In an action to recover damages for personal injuries, etc., the defendant appeals from an order of the Supreme Court, Nassau County (McCarty, J.), dated May 3, 2004, which denied its motion for summary judgment dismissing the complaint.

ORDERED that the order is reversed, on the law, with costs, the motion is granted, and the complaint is dismissed.

 “[B]y engaging in a sport or recreational activity, a participant consents to those commonly appreciated risks which are inherent in and arise out of the nature of the sport generally and flow from such participation” (Morgan v. State of New York, 90 N.Y.2d 471, 484, 662 N.Y.S.2d 421, 685 N.E.2d 202).   This encompasses risks associated with the construction of the playing surface (see Maddox v. City of New York, 66 N.Y.2d 270, 277, 496 N.Y.S.2d 726, 487 N.E.2d 553;  Peters v.
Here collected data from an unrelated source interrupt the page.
-- ==== Sys2Proof/Syntax.lean ====
section
/-! DEFINITION. The commands of the block: one constructor per row of spec/opcode_table.json, in the table's order. What a
command carries is data from outside the block (who sends it, what it names, what was received or measured); what it does
depends on the state (Machine/Dispatch.lean). -/
namespace Sys2Proof
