-- ==== Sys2Proof/Machine/Law.lean ====
section
/-! DEFINITION. The sparse law of the kit's programs (spec/04 R78 to R87, R92): what the taps of an object are to become, from the
tick snapshot, in binary32 as R196 rounds it. Numbers named f are binary32 bits; a vector is the list of its three coordinates. -/
namespace Sys2Proof.Machine

/-! ## Binary32 helpers -/

def fOne : Nat := 0x3F800000

/-- The nearest binary32 of n / d. -/
def fOfRat (n d : Nat) : Nat :=
  let k := 64 + bitLen d
  (fRound false (n * 2 ^ k / d) (-(k : Int)) (n * 2 ^ k % d != 0)).1

/-- The nearest binary32 of a number in units of 2^−96. -/
def fOfFix (z : Int) : Nat := (fRound (decide (z < 0)) z.natAbs (-96) false).1

/-- Negation. -/
def fNeg (a : Nat) : Nat := if bit a 31 then a - 2 ^ 31 else a + 2 ^ 31

/-- Whether a is below b. -/
def fLt (a b : Nat) : Bool := (fCmp 1 a b).1 == 1

def vSub (a b : List Nat) : List Nat := List.zipWith (fun x y => (fSub x y).1) a b
def vAdd (a b : List Nat) : List Nat := List.zipWith (fun x y => (fAdd x y).1) a b
def vScale (s : Nat) (a : List Nat) : List Nat := a.map (fun x => (fMul s x).1)
def vDot (a b : List Nat) : Nat := (fDot (a.map fop0) (b.map fop0)).1
def vLen (a : List Nat) : Nat := (fSqrt (vDot a a)).1
def vCross (a b : List Nat) : List Nat := (fCross a b).map (·.1)

/-! ## Functions that the sequencer has no instruction for: formed exactly, then rounded (DESIGN CHOICE, log entry 130) -/

/-- π × 2^96, truncated. -/
def fixPi : Int := 248902613312231085230521944622

/-- An alternating series in units of 2^−96 from the term `t` on: each term is the one before times −x² / ((k + 1)(k + 2)). -/
def waveSeries (x : Int) : Nat → Nat → Int → Int
  | 0, _, _ => 0
  | n + 1, k, t => t + waveSeries x n (k + 2) (-(t * x * x / 2 ^ 192 / (((k + 1) * (k + 2) : Nat) : Int)))

/-- The exponential series from the term `t` on: each term is the one before times x / (k + 1). -/
def expSeries (x : Int) : Nat → Nat → Int → Int
  | 0, _, _ => 0
  | n + 1, k, t => t + expSeries x n (k + 1) (t * x / 2 ^ 96 / ((k + 1 : Nat) : Int))

def fCos (x : Int) : Nat := fOfFix (waveSeries x 24 0 (2 ^ 96))
def fSin (x : Int) : Nat := fOfFix (waveSeries x 24 1 x)

/-- A binary32 number in units of 2^−96. -/
def fixOf (a : Nat) : Int :=
  match fRead a with
  | .fin s m e => if 0 ≤ e + 96 then fInt s m * 2 ^ (e + 96).toNat else fInt s m / 2 ^ (-(e + 96)).toNat
  | _ => 0

/-! ## Gain (R78, R79) -/

/-- 10^q, rounded to nearest. -/
def tenInt (q : Int) : Nat := if 0 ≤ q then fOfRat (10 ^ q.toNat) 1 else fOfRat 1 (10 ^ (-q).toNat)

/-- 10^(r / 2,000) for r below 2,000, rounded to nearest. -/
def tenFrac (r : Nat) : Nat :=
  (fRound false (searchMax (fun n => n ^ 2000 ≤ 10 ^ r * 2 ^ 60000) 34 0 (2 ^ 34)) (-30) (r != 0)).1

/-- 10^(G / 2,000) as the product of the two table constants. -/
def dbToLin (g : Int) : Nat := (fMul (tenInt (g / 2000)) (tenFrac (g % 2000).toNat)).1

/-- A linear gain as Q4.20: truncated toward minus infinity and saturated. -/
def gainCode (a : Nat) : Int := clampI (-8388608) 8388607 (sx 32 (fToInt a 20).1)

/-- The gains of a sum, none where one of those listed first is off (R4, R78). -/
def gainSum (offs rest : List Nat) : Option Int :=
  if offs.any (· == 0x8000) then none else some (min 1800 ((offs ++ rest).foldl (fun n g => n + sx 16 g) 0))

/-! ## Speaker triplets (R80, R82, R83) -/

/-- What the MESH section gives a zone: its header's fields, and its triplet records as words. -/
structure ZoneMesh where
  ref : List Nat := [0, 0, 0]
  distRef : Nat := fOne
  mode : Nat := 0
  prop : Bool := false
  lead : Nat := 100
  spreadMax : Nat := 0
  cosMax : Nat := 28377
  passes : Nat := 4
  lagGain : Int := -300
  tris : List (List Nat) := []
  deriving DecidableEq, Repr

/-- The records of a MESH section. -/
def meshRecs (ws : List Nat) : List (List Nat) := (List.range (ws.length / 12)).map (fun i => (ws.drop (12 * i)).take 12)

/-- The header and the triplets of a zone; the defaults of R82 where no header is in force. -/
def zoneMesh (ws : List Nat) (z : Nat) : ZoneMesh :=
  match (meshRecs ws).dropWhile (fun r => !(r.headD 1 % 256 == 0 && r.headD 0 / 256 % 128 == z)) with
  | [] => {}
  | r :: l =>
    let w := fun (i : Nat) => r.getD i 0
    { ref := [w 1, w 2, w 3], distRef := w 4, mode := w 5 % 4, prop := bit (w 5) 2, lead := w 6 % 65536, spreadMax := w 6 / 65536,
      cosMax := w 7 % 65536, passes := w 7 / 65536 % 16, lagGain := sx 16 (w 8), tris := l.take (w 0 / 65536) }

/-- The feeds of a triplet with the gains that its matrix gives a direction; a pair has two. -/
def triGains (t d : List Nat) : List (Nat × Nat) :=
  let w := fun (i : Nat) => t.getD i 0
  let row := fun (r : Nat) => vDot ((t.drop (3 + 3 * r)).take 3) d
  let fs := [w 1 % 1024, w 1 / 65536 % 1024, w 2 % 1024]
  ((if w 2 % 1024 = 1023 then fs.take 2 else fs).zipIdx).map (fun e => (e.1, row e.2))

/-- The smallest gain of a triplet. -/
def lowest (l : List (Nat × Nat)) : Nat := l.foldl (fun m e => if fLt e.2 m then e.2 else m) 0x7F800000

/-- Amplitudes scaled to unit power: the squares summed in the order given, then the reciprocal root of the sum (R82). -/
def unitPower (l : List (Nat × Nat)) : List (Nat × Nat) :=
  let p := l.foldl (fun s e => (fAdd s (fMul e.2 e.2).1).1) 0
  if p = 0 then l.map (fun e => (e.1, 0)) else l.map (fun e => (e.1, (fMul e.2 (fRsq p).1).1))

/-- The triple of one direction (R82): the first whose gains are all at least −2^−12, else the one whose smallest gain is
largest; negative gains become 0. -/
def triple (tris : List (List Nat)) (d : List Nat) : List (Nat × Nat) :=
  let all := tris.map (triGains · d)
  let best := all.foldl (fun (b : Option (List (Nat × Nat))) g =>
    match b with
    | none => some g
    | some h => if fLt (lowest h) (lowest g) then some g else b) none
  let g := match all.find? (fun g => !fLt (lowest g) 0xB9800000) with
    | some g => g
    | none => best.getD []
  unitPower (g.map (fun e => (e.1, if bit e.2 31 then 0 else e.2)))

/-- cos and sin of 60° × m. -/
def sixths : List (Nat × Nat) :=
  [(fOne, 0), (0x3F000000, 0x3F5DB3D7), (0xBF000000, 0x3F5DB3D7), (0xBF800000, 0), (0xBF000000, 0xBF5DB3D7), (0x3F000000, 0xBF5DB3D7)]

/-- The direction û with the virtual directions that a spread of `s` hundredths of a degree adds (R83). -/
def spreadDirs (u : List Nat) (s : Nat) : List (List Nat) :=
  let rings := if s = 0 then 0 else if s ≤ 6000 then 1 else 2
  let e0 := vCross u [0, 0, fOne]
  let e1 := if fLt (vLen e0) 0x3C23D70B then vCross u [fOne, 0, 0] else e0
  let e1 := e1.map (fun x => (fDiv x (vLen e1)).1)
  let e2 := vCross u e1
  u :: (List.range rings).flatMap (fun k =>
    let t := fixPi * ((s * (k + 1) : Nat) : Int) / ((36000 * rings : Nat) : Int)
    sixths.map (fun p => vAdd (vScale (fCos t) u) (vScale (fSin t) (vAdd (vScale p.1 e1) (vScale p.2 e2)))))

/-- Adds an amplitude to a feed's. -/
def ampAdd (m : Keyed Nat) (e : Nat × Nat) : Keyed Nat := kput m e.1 (fAdd (kgetD m e.1 0) e.2).1

/-- The panning gains of a direction and a spread among a zone's feeds: those that are not 0, by feed (R82, R83). -/
def panGains (m : ZoneMesh) (feeds : List Nat) (u : List Nat) (s : Nat) : Keyed Nat :=
  if m.tris.isEmpty then feeds.map (fun f => (f, (fRsq (fOfRat feeds.length 1)).1))
  else
    let sum := (spreadDirs u s).foldl (fun a d => (triple m.tris d).foldl ampAdd a) []
    (unitPower sum).filter (fun e => e.2 != 0)

/-- u = POS − REF, with its length r (R82). -/
def fromRef (m : ZoneMesh) (pos : List Nat) : List Nat × Nat :=
  let u := vSub pos m.ref
  (u, vLen u)

/-- The direction of an offset; (0, 0, 1) where it is shorter than 0.01 m (R82). -/
def direction (u : List Nat) (r : Nat) : List Nat := if fLt r 0x3C23D70B then [0, 0, fOne] else vScale (fRsq (vDot u u)).1 u

/-! ## Tap selection (R84) -/

/-- Whether an amplitude comes before another: the larger, then the lower feed; amplitudes are positive. -/
def ampBefore (a b : Nat × Nat) : Bool := b.2 < a.2 || (a.2 == b.2 && a.1 ≤ b.1)

/-- The feeds kept of the candidates of each zone, in ascending zone order. -/
def keptFeeds (max : Nat) (cand : List (Keyed Nat)) : List Nat :=
  let one := ((cand.filterMap (fun c => (sortBy ampBefore c).head?)).map (·.1)).take max
  let rest := sortBy ampBefore (cand.flatten.filter (fun e => !one.contains e.1))
  one ++ (rest.take (max - one.length)).map (·.1)

/-- The candidates of each zone, cut to TAP_MAX taps, each zone's scaled again to unit power. -/
def selectTaps (max : Nat) (cand : List (Keyed Nat)) : List (Keyed Nat) :=
  if (cand.map (·.length)).foldl (· + ·) 0 ≤ max then cand
  else
    let kept := keptFeeds max cand
    cand.map (fun m => unitPower (m.filter (fun e => kept.contains e.1)))

/-! ## Distance, delay and air (R85 to R87) -/

/-- The distance gain; 1 for class A. -/
def distGain (m : ZoneMesh) (cls r : Nat) : Nat :=
  let q := (fDiv m.distRef (fPick true r m.distRef).1).1
  if cls = 0 || m.mode = 0 then fOne else if m.mode = 2 then (fSqrt q).1 else q

/-- fs / c in samples per metre: one division (R86). -/
def perMetre (rate cs : Nat) : Nat := (fDiv (fOfRat (rate * 100) 1) (fOfRat cs 1)).1

/-- The air coefficient A, and whether the filter is on (R87). -/
def airCoef (rate airF r : Nat) : Nat × Nat :=
  let fc := (fDiv (fOfRat (airF * 1000) 1) (fPick true r fOne).1).1
  if airF = 0 || !fLt fc (fOfRat rate 2) then (0, 0)
  else
    let x := (fDiv (fMul (fOfFix (2 * fixPi)) fc).1 (fOfRat rate 1)).1
    let a := (fSub fOne (fOfFix (expSeries (-(fixOf x)) 60 0 (2 ^ 96)))).1
    ((fToInt a 23).1 % 2 ^ 24, 1)

/-- What the law wants of a tap: gain, delay in Q17.15, air coefficient, AIR_EN, and whether the delay was clamped. -/
structure TapGoal where
  g : Int
  d : Nat
  a : Nat := 0
  air : Nat := 0
  clamp : Bool := false
  deriving DecidableEq, Repr

/-- The module rate in Hz. -/
def Ctl.rateHz (c : Ctl) : Nat := if c.rate96 then 96000 else 48000

/-- The enabled feeds of a zone in a snapshot. -/
def snapFeeds (t : RegMap) (n z : Nat) : List Nat :=
  (List.range n).filter (fun f => t.get R.FEED_EN f == 1 && t.get R.FEED_NOZONE f == 0 && t.get R.FEED_ZONE f == z)

/-- The zones that an object selects: enabled, with their bit of ZMASK set (R84). -/
def snapZones (t : RegMap) (o : Nat) : List Nat :=
  (List.range 128).filter (fun z => bit (t.get R.OBJ_ZMASK (4 * o + z / 32)) (z % 32) && t.get R.ZONE_EN z == 1)

/-- The position of a feed. -/
def snapPos (t : RegMap) (f : Nat) : List Nat := [t.get R.FEED_POS_X f, t.get R.FEED_POS_Y f, t.get R.FEED_POS_Z f]

/-- The zone gain register of a class. -/
def zoneGain (k : Nat) : Reg := if k = 0 then R.ZONE_GAIN_A else if k = 1 then R.ZONE_GAIN_B else if k = 2 then R.ZONE_GAIN_C else R.ZONE_GAIN_D

/-- The linear gain of R78 before the law's own factors: from SRC.TRIM, OBJ.GAIN, ZONE.GAIN and FEED.TRIM, with an extra in
hundredths of a dB; 0 where one is off, negated with SRC.INVERT. -/
def commonGain (t : RegMap) (o z f : Nat) (extra : Int) : Nat :=
  let k := t.get R.OBJ_CLASS o
  let i := t.get R.OBJ_SRC o
  let zg := t.get (zoneGain k) z
  let offs := [t.get R.SRC_TRIM i, t.get R.OBJ_GAIN o, t.get R.FEED_TRIM f]
  match (if k = 0 then gainSum offs [zg, ux 16 extra] else gainSum (zg :: offs) [ux 16 extra]) with
  | none => 0
  | some g =>
    let x := dbToLin g
    if t.get R.SRC_INVERT i = 1 then fNeg x else x

/-- The largest usable delay of a ring, in samples (R95). -/
def Ctl.dMax (c : Ctl) (ring : Nat) : Nat := ring - c.winSamples - 4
City of New York, 269 A.D.2d 581, 703 N.Y.S.2d 923).

 The infant plaintiff assumed the risk of encountering cracks and holes in the surface of a cement rink while playing roller hockey, including the inherent risk of having his hockey stick get caught in a crack (see Gamble v. Town of Hempstead, 281 A.D.2d 391, 721 N.Y.S.2d 385;  Peters v. City of New York, supra;  Cevetillo v. Town of Mount Pleasant, 262 A.D.2d 517, 692 N.Y.S.2d 426;  Sheridan v. City of New York, 261 A.D.2d 528, 529, 690 N.Y.S.2d 620;  Alvarez v. Incorporated Vil. of Hempstead, 223 A.D.2d 663, 637 N.Y.S.2d 463).   Moreover, the infant plaintiff testified that he was aware of the defects, having played on that rink many times before, and having tripped on one of the cracks on a previous occasion.   Under these circumstances, the infant plaintiff's decision to continue playing on the allegedly defective rink constituted an assumption of the risk, mandating the grant of summary judgment to the Town of North Hempstead (see Stanger v. M & T Pretzel, 5 A.D.3d 471, 772 N.Y.S.2d 571;  Meli v. Star Power Natl. Talent Co., 283 A.D.2d 617, 618, 725 N.Y.S.2d 92;  Gillett v. County of Westchester, 274 A.D.2d 547, 548, 711 N.Y.S.2d 496;  Hernandez v. City of New York, 267 A.D.2d 280, 699 N.Y.S.2d 901;  Lo Piccolo v. Town of Oyster Bay Dept. of Parks, 260 A.D.2d 606, 688 N.Y.S.2d 670;  Matter of Moore v. State of New York, 245 A.D.2d 456, 457, 666 N.Y.S.2d 655;  Capello v. Village of Suffern, 232 A.D.2d 599, 648 N.Y.S.2d 699).

 There is no merit to the argument that the infant plaintiff's age raised an issue of fact as to whether he was able to appreciate the risks of playing roller hockey on a defective and dangerous skating surface.   The infant plaintiff's testimony at a hearing pursuant to General Municipal Law § 50-h indicated that he was an experienced rollerblader and street hockey player who was very familiar with the rink conditions at issue.   Under these circumstances, it could not be said that the infant plaintiff failed to appreciate the risk presented by the cracked surface of the rink (see Goldberg v. Town of Hempstead, 289 A.D.2d 198, 733 N.Y.S.2d 691;  Lamphier v. Rome City School Dist., 284 A.D.2d 989, 990, 726 N.Y.S.2d 884;  Peters v. City of New York, supra;  Hernandez v. City of New York, supra;  Matter of Moore v. State of New York, supra ).